Getting Data In

How to query a CSV file from another CSV file?

jip31
Motivator

Hi

I have 2 CSV file in lookups directory :
The first CSV is called "host.csv" and has a field called "host" which corresponds to the hostname
The second CSV is called "DCM.csv" and has afield called "Computer Name" which corresponds to the hostname and another field called "Flag"
I need to count host by Flag for hosts which exists in the first CSV and in the second CSV
Could you help me please?

Tags (2)
0 Karma
1 Solution

jeffland
Champion

Just to clarify, I understood this as "There can be hosts which are in only one of the two lookups. I want to count all that appear in the first file by Flag". If you need something else, please clarify.
First you'll have to get the lookup file as your search results. This is done with the inputlookup command. Since it is a generating command, you need to put a pipe before it:

| inputlookup host.csv

Run this and you'll see all hosts from your first file. Next, you need to lookup each line of this data in your second file using the correct fields:

| lookup DCM.csv "Computer Name" as host

With this command, you have the new field Flag in your data for hosts that were in both lookups and which have a value for Flag in the second (you'll still have results that are only in the first lookup and also those that are in the first and in the seconds but don't have a value for the field Flag in the second, either of these will not have a value in Flag however).

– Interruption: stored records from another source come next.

/-! ### `State.zeroBuffers` -/

@[simp] theorem State.zeroBuffers_phase : (s.zeroBuffers).phase = s.phase := rfl
@[simp] theorem State.zeroBuffers_bitCount : (s.zeroBuffers).bitCount = s.bitCount := rfl
@[simp] theorem State.zeroBuffers_offset : (s.zeroBuffers).offset = s.offset := rfl
@[simp] theorem State.zeroBuffers_i : (s.zeroBuffers).i = s.i := rfl
@[simp] theorem State.zeroBuffers_tmsBuf : (s.zeroBuffers).tmsBuf = Memory.zeroed := rfl
@[simp] theorem State.zeroBuffers_tdiBuf : (s.zeroBuffers).tdiBuf = Memory.zeroed := rfl
@[simp] theorem State.zeroBuffers_tdoBuf : (s.zeroBuffers).tdoBuf = Memory.zeroed := rfl
@[simp] theorem State.zeroBuffers_err : (s.zeroBuffers).err = s.err := rfl
@[simp] theorem State.zeroBuffers_tck : (s.zeroBuffers).tck = s.tck := rfl
@[simp] theorem State.zeroBuffers_tms : (s.zeroBuffers).tms = s.tms := rfl
@[simp] theorem State.zeroBuffers_tdi : (s.zeroBuffers).tdi = s.tdi := rfl
@[simp] theorem State.zeroBuffers_rxQ : (s.zeroBuffers).rxQ = s.rxQ := rfl
@[simp] theorem State.zeroBuffers_txQ : (s.zeroBuffers).txQ = s.txQ := rfl
@[simp] theorem State.zeroBuffers_pinTrace : (s.zeroBuffers).pinTrace = s.pinTrace := rfl
@[simp] theorem State.zeroBuffers_target : (s.zeroBuffers).target = s.target := rfl
@[simp] theorem State.zeroBuffers_tdo : (s.zeroBuffers).tdo = s.tdo := rfl
@[simp] theorem State.zeroBuffers_session : (s.zeroBuffers).session = s.session := rfl
@[simp] theorem State.zeroBuffers_tcpIn : (s.zeroBuffers).tcpIn = s.tcpIn := rfl
@[simp] theorem State.zeroBuffers_tcpOut : (s.zeroBuffers).tcpOut = s.tcpOut := rfl
@[simp] theorem State.zeroBuffers_flight : (s.zeroBuffers).flight = s.flight := rfl
@[simp] theorem State.zeroBuffers_drain : (s.zeroBuffers).drain = s.drain := rfl
@[simp] theorem State.zeroBuffers_xresetHeld : (s.zeroBuffers).xresetHeld = s.xresetHeld := rfl
@[simp] theorem State.zeroBuffers_hostLog : (s.zeroBuffers).hostLog = s.hostLog := rfl
@[simp] theorem State.zeroBuffers_cfg : (s.zeroBuffers).cfg = s.cfg := rfl
@[simp] theorem State.zeroBuffers_agenda : (s.zeroBuffers).agenda = s.agenda := rfl
@[simp] theorem State.zeroBuffers_result : (s.zeroBuffers).result = s.result := rfl
@[simp] theorem State.zeroBuffers_powerOns : (s.zeroBuffers).powerOns = s.powerOns := rfl

/-! ### `State.setBuf` -/

@[simp] theorem State.setBuf_phase (b : BufId) (m : Memory) : (s.setBuf b m).phase = s.phase := rfl
@[simp] theorem State.setBuf_bitCount (b : BufId) (m : Memory) : (s.setBuf b m).bitCount = s.bitCount := rfl
@[simp] theorem State.setBuf_offset (b : BufId) (m : Memory) : (s.setBuf b m).offset = s.offset := rfl
@[simp] theorem State.setBuf_i (b : BufId) (m : Memory) : (s.setBuf b m).i = s.i := rfl
@[simp] theorem State.setBuf_tmsBuf (b : BufId) (m : Memory) : (s.setBuf b m).tmsBuf = if b = .tms then m else s.tmsBuf := rfl
@[simp] theorem State.setBuf_tdiBuf (b : BufId) (m : Memory) : (s.setBuf b m).tdiBuf = if b = .tdi then m else s.tdiBuf := rfl
@[simp] theorem State.setBuf_tdoBuf (b : BufId) (m : Memory) : (s.setBuf b m).tdoBuf = if b = .tdo then m else s.tdoBuf := rfl
@[simp] theorem State.setBuf_err (b : BufId) (m : Memory) : (s.setBuf b m).err = s.err := rfl
@[simp] theorem State.setBuf_tck (b : BufId) (m : Memory) : (s.setBuf b m).tck = s.tck := rfl
@[simp] theorem State.setBuf_tms (b : BufId) (m : Memory) : (s.setBuf b m).tms = s.tms := rfl
@[simp] theorem State.setBuf_tdi (b : BufId) (m : Memory) : (s.setBuf b m).tdi = s.tdi := rfl
@[simp] theorem State.setBuf_rxQ (b : BufId) (m : Memory) : (s.setBuf b m).rxQ = s.rxQ := rfl
@[simp] theorem State.setBuf_txQ (b : BufId) (m : Memory) : (s.setBuf b m).txQ = s.txQ := rfl
@[simp] theorem State.setBuf_pinTrace (b : BufId) (m : Memory) : (s.setBuf b m).pinTrace = s.pinTrace := rfl
@[simp] theorem State.setBuf_target (b : BufId) (m : Memory) : (s.setBuf b m).target = s.target := rfl
@[simp] theorem State.setBuf_tdo (b : BufId) (m : Memory) : (s.setBuf b m).tdo = s.tdo := rfl
@[simp] theorem State.setBuf_session (b : BufId) (m : Memory) : (s.setBuf b m).session = s.session := rfl
@[simp] theorem State.setBuf_tcpIn (b : BufId) (m : Memory) : (s.setBuf b m).tcpIn = s.tcpIn := rfl
@[simp] theorem State.setBuf_tcpOut (b : BufId) (m : Memory) : (s.setBuf b m).tcpOut = s.tcpOut := rfl
@[simp] theorem State.setBuf_flight (b : BufId) (m : Memory) : (s.setBuf b m).flight = s.flight := rfl
@[simp] theorem State.setBuf_drain (b : BufId) (m : Memory) : (s.setBuf b m).drain = s.drain := rfl
@[simp] theorem State.setBuf_xresetHeld (b : BufId) (m : Memory) : (s.setBuf b m).xresetHeld = s.xresetHeld := rfl
@[simp] theorem State.setBuf_hostLog (b : BufId) (m : Memory) : (s.setBuf b m).hostLog = s.hostLog := rfl
@[simp] theorem State.setBuf_cfg (b : BufId) (m : Memory) : (s.setBuf b m).cfg = s.cfg := rfl
@[simp] theorem State.setBuf_agenda (b : BufId) (m : Memory) : (s.setBuf b m).agenda = s.agenda := rfl
@[simp] theorem State.setBuf_result (b : BufId) (m : Memory) : (s.setBuf b m).result = s.result := rfl
@[simp] theorem State.setBuf_powerOns (b : BufId) (m : Memory) : (s.setBuf b m).powerOns = s.powerOns := rfl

Now we can count:

| stats count by host Flag

This will give you a count per host and Flag combination, but hosts without a value in Flag will be thrown away. If you want them, you'll need to provide a value before stats, for example with fillnull:

| fillnull value="no Flag value set" Flag

Final search might look like this:

| inputlookup host.csv
| lookup DCM.csv "Computer Name" as host
| fillnull value="no Flag value set" Flag
| stats count by host Flag

View solution in original post

0 Karma

woodcock
Esteemed Legend

Like this:

|inputcsv host.csv | eval which="host"
| appendpipe [|inputcsv DCM.csv | rename "Computer Name" AS host | eval which="DCM" ]
| stats values(*) AS * dc(which) AS whichCount BY host
| where whichCount=2
| stats count BY Flag
0 Karma

jip31
Motivator

thanks woodcock your code is perfect and works fine but I have to accept jeffland answer which has answered first
have a nice day!!

0 Karma

jeffland
Champion

Thanks. Generally, if you get more than one answer I would recommend choosing the answers which gives a better explanation or links to relevant documentation.

0 Karma

jeffland
Champion

Why use | appendpipe? Why | inputcsv? Also, why use a subsearch with and not | inputlookup append=t?

0 Karma

woodcock
Esteemed Legend

The user said that he has CSV files, which I took very literally. I agree that inputlookup would be better than inputcsv. This kind of a subsearch is unlimited and I have used it for a decade since I invented it to bypass the subsearch-limit, long before append=t existed. Maybe that works just as well but I have no reason to switch now.

0 Karma

jeffland
Champion

I would argue that having used something for a decade is not a good reason to continue doing it if better options become available. However, I hadn't realized that inputcsv also has an append=t argument, so it hardly makes a difference in this case. Since the question doesn't say where the csv files are kept (in etc/apps/<appname>/lookups or /var/run/splunk/csv), either should work depending on lookup location.

0 Karma

jeffland
Champion

Just to clarify, I understood this as "There can be hosts which are in only one of the two lookups. I want to count all that appear in the first file by Flag". If you need something else, please clarify.
First you'll have to get the lookup file as your search results. This is done with the inputlookup command. Since it is a generating command, you need to put a pipe before it:

| inputlookup host.csv

Run this and you'll see all hosts from your first file. Next, you need to lookup each line of this data in your second file using the correct fields:

| lookup DCM.csv "Computer Name" as host

With this command, you have the new field Flag in your data for hosts that were in both lookups and which have a value for Flag in the second (you'll still have results that are only in the first lookup and also those that are in the first and in the seconds but don't have a value for the field Flag in the second, either of these will not have a value in Flag however). Now we can count:

| stats count by host Flag

This will give you a count per host and Flag combination, but hosts without a value in Flag will be thrown away. If you want them, you'll need to provide a value before stats, for example with fillnull:

| fillnull value="no Flag value set" Flag

Final search might look like this:

| inputlookup host.csv
| lookup DCM.csv "Computer Name" as host
| fillnull value="no Flag value set" Flag
| stats count by host Flag
0 Karma

jip31
Motivator

perfect jeffland thanks for your clear answer!

0 Karma

grittonc
Contributor

What have you tried?

0 Karma
Get Updates on the Splunk Community!

The Splunk Success Framework: Your Guide to Successful Splunk Implementations

Splunk Lantern is a customer success center that provides advice from Splunk experts on valuable data ...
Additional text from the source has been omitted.